W zeszłym roku, zdecydowałam się zerwać z programem nauczania, którego używaliśmy od samego początku i spróbować kilku nowych rzeczy. Starałam się znaleźć ulgę w tym szczególnie pracowitym okresie życia i próbowałam sobie ułożyć w głowie 7 klasę mojego syna i jego zmieniające się potrzeby naukowe. Tak więc zrobiliśmy sobie objazd od Tapestry of Grace i wypróbowaliśmy Heart of Dakota przez kilka miesięcy.
W sumie, używaliśmy Heart of Dakota (trzy różne przewodniki) przez około 14-18 tygodni, przy czym jedno dziecko poszło trochę dalej niż inne. Z przewodnika mojego najmłodszego zrezygnowałam jako pierwsza: tempo było po prostu zbyt wolne. Miesiące w programie, a nasi pielgrzymi wciąż nie opuścili Holandii. W porównaniu z tym, do czego byliśmy przyzwyczajeni (Story of the World i Tapestry), czułam się jak w ślimaczym tempie, a mój żarłoczny pierwszoklasista chciał więcej. Tak jak ja.

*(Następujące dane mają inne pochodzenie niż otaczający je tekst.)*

@[simp] theorem State.setSpp_pending (s : State) (v : Spp) : (s.setSpp v).pending = s.pending := (rfl)
@[simp] theorem State.setSpp_now (s : State) (v : Spp) : (s.setSpp v).now = s.now := (rfl)
@[simp] theorem State.setSpp_boundaryAt (s : State) (v : Spp) : (s.setSpp v).boundaryAt = s.boundaryAt := (rfl)
@[simp] theorem State.setSpp_ticking (s : State) (v : Spp) : (s.setSpp v).ticking = s.ticking := (rfl)
@[simp] theorem State.setSpp_tickFrom (s : State) (v : Spp) : (s.setSpp v).tickFrom = s.tickFrom := (rfl)
@[simp] theorem State.setSpp_tickEvent (s : State) (v : Spp) : (s.setSpp v).tickEvent = s.tickEvent := (rfl)
@[simp] theorem State.setSpp_srcWritten (s : State) (v : Spp) : (s.setSpp v).srcWritten = s.srcWritten := (rfl)
@[simp] theorem State.setSpp_missed (s : State) (v : Spp) : (s.setSpp v).missed = s.missed := (rfl)
@[simp] theorem State.setSpp_phaseAct (s : State) (v : Spp) : (s.setSpp v).phaseAct = s.phaseAct := (rfl)
@[simp] theorem State.setSpp_slewing (s : State) (v : Spp) : (s.setSpp v).slewing = s.slewing := (rfl)
@[simp] theorem State.setSpp_gapSeen (s : State) (v : Spp) : (s.setSpp v).gapSeen = s.gapSeen := (rfl)
@[simp] theorem State.setSpp_lastEnd (s : State) (v : Spp) : (s.setSpp v).lastEnd = s.lastEnd := (rfl)
@[simp] theorem State.setSpp_runStart (s : State) (v : Spp) : (s.setSpp v).runStart = s.runStart := (rfl)
@[simp] theorem State.setSpp_runCycle (s : State) (v : Spp) : (s.setSpp v).runCycle = s.runCycle := (rfl)
@[simp] theorem State.setSpp_freeCount (s : State) (v : Spp) : (s.setSpp v).freeCount = s.freeCount := (rfl)
@[simp] theorem State.setSpp_services (s : State) (v : Spp) : (s.setSpp v).services = s.services := (rfl)
@[simp] theorem State.setSpp_staged (s : State) (v : Spp) : (s.setSpp v).staged = s.staged := (rfl)
@[simp] theorem State.setSpp_modelEpoch (s : State) (v : Spp) : (s.setSpp v).modelEpoch = s.modelEpoch := (rfl)
@[simp] theorem State.setSpp_configEpoch (s : State) (v : Spp) : (s.setSpp v).configEpoch = s.configEpoch := (rfl)
@[simp] theorem State.setSpp_tiles (s : State) (v : Spp) : (s.setSpp v).tiles = s.tiles := (rfl)
@[simp] theorem State.setSpp_clusters (s : State) (v : Spp) : (s.setSpp v).clusters = s.clusters := (rfl)
@[simp] theorem State.setSpp_barriers (s : State) (v : Spp) : (s.setSpp v).barriers = s.barriers := (rfl)
@[simp] theorem State.setSpp_deferred (s : State) (v : Spp) : (s.setSpp v).deferred = s.deferred := (rfl)
@[simp] theorem State.setSpp_nv (s : State) (v : Spp) : (s.setSpp v).nv = s.nv := (rfl)
@[simp] theorem State.setSpp_mem (s : State) (v : Spp) : (s.setSpp v).mem = s.mem := (rfl)
@[simp] theorem State.setSpp_intake (s : State) (v : Spp) : (s.setSpp v).intake = s.intake := (rfl)
@[simp] theorem State.setSpp_hif (s : State) (v : Spp) : (s.setSpp v).hif = s.hif := (rfl)
@[simp] theorem State.setSpp_consort (s : State) (v : Spp) : (s.setSpp v).consort = s.consort := (rfl)
@[simp] theorem State.setSpp_cores (s : State) (v : Spp) : (s.setSpp v).cores = s.cores := (rfl)
@[simp] theorem State.setSpp_power (s : State) (v : Spp) : (s.setSpp v).power = s.power := (rfl)
@[simp] theorem State.setSpp_boot (s : State) (v : Spp) : (s.setSpp v).boot = s.boot := (rfl)
@[simp] theorem State.setSpp_log (s : State) (v : Spp) : (s.setSpp v).log = s.log := (rfl)
@[simp] theorem State.setSpp_out (s : State) (v : Spp) : (s.setSpp v).out = s.out := (rfl)
@[simp] theorem State.setSpp_regs (s : State) (v : Spp) : (s.setSpp v).regs = s.regs := (rfl)
@[simp] theorem State.setSpp_spp (s : State) (v : Spp) : (s.setSpp v).spp = v := (rfl)
@[simp] theorem State.setSpp_fld (s : State) (v : Spp) (g : Fld) : (s.setSpp v).fld g = s.fld g := (rfl)
@[simp] theorem State.setSpp_whole (s : State) (v : Spp) (k w : Nat) : (s.setSpp v).whole k w = s.whole k w := (rfl)

end Sys2Proof.Machine
end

Wisiałem na trochę dłużej z dwóch starszych, starając się dostosować przewodnik i dokonać zmian, które pasują nam najlepiej. Ale przewodniki Heart of Dakota naprawdę nie są stworzone do tego rodzaju dostosowywania, którego chciałam. Zmiany sprawiły, że przewodnik stał się mylący; był po prostu zbyt restrykcyjny dla naszego stylu. Oto trochę więcej o Heart of Dakota i dlaczego wróciliśmy tam, gdzie zaczynaliśmy – z Tapestry of Grace.
Recenzja Heart of Dakota
Szczegółowe przewodniki
Szczegółowe przewodniki ze szczegółowymi planami dziennymi były tym, co jako pierwsze przyciągnęło mnie do Heart of Dakota. Myśl o tym, że mogłabym planować wszystko za mnie była pociągająca w okresie homeschoolingu, kiedy czułam się szczególnie rozciągnięta i zmęczona. Każdy dzień jest rozłożony na dwie strony, z zadaniami i wskazówkami dla każdego przedmiotu. To był pierwszy raz, kiedy moja piątoklasistka miała coś tak jasno rozplanowanego; zwykle planuję na tydzień, a nie na dzień. Rozkwitła z tym rodzajem planowania; jej potrzeby ADHD i dysleksji zostały tak pięknie zaspokojone. Dopóki plany same w sobie nie przyniosły nam korzyści.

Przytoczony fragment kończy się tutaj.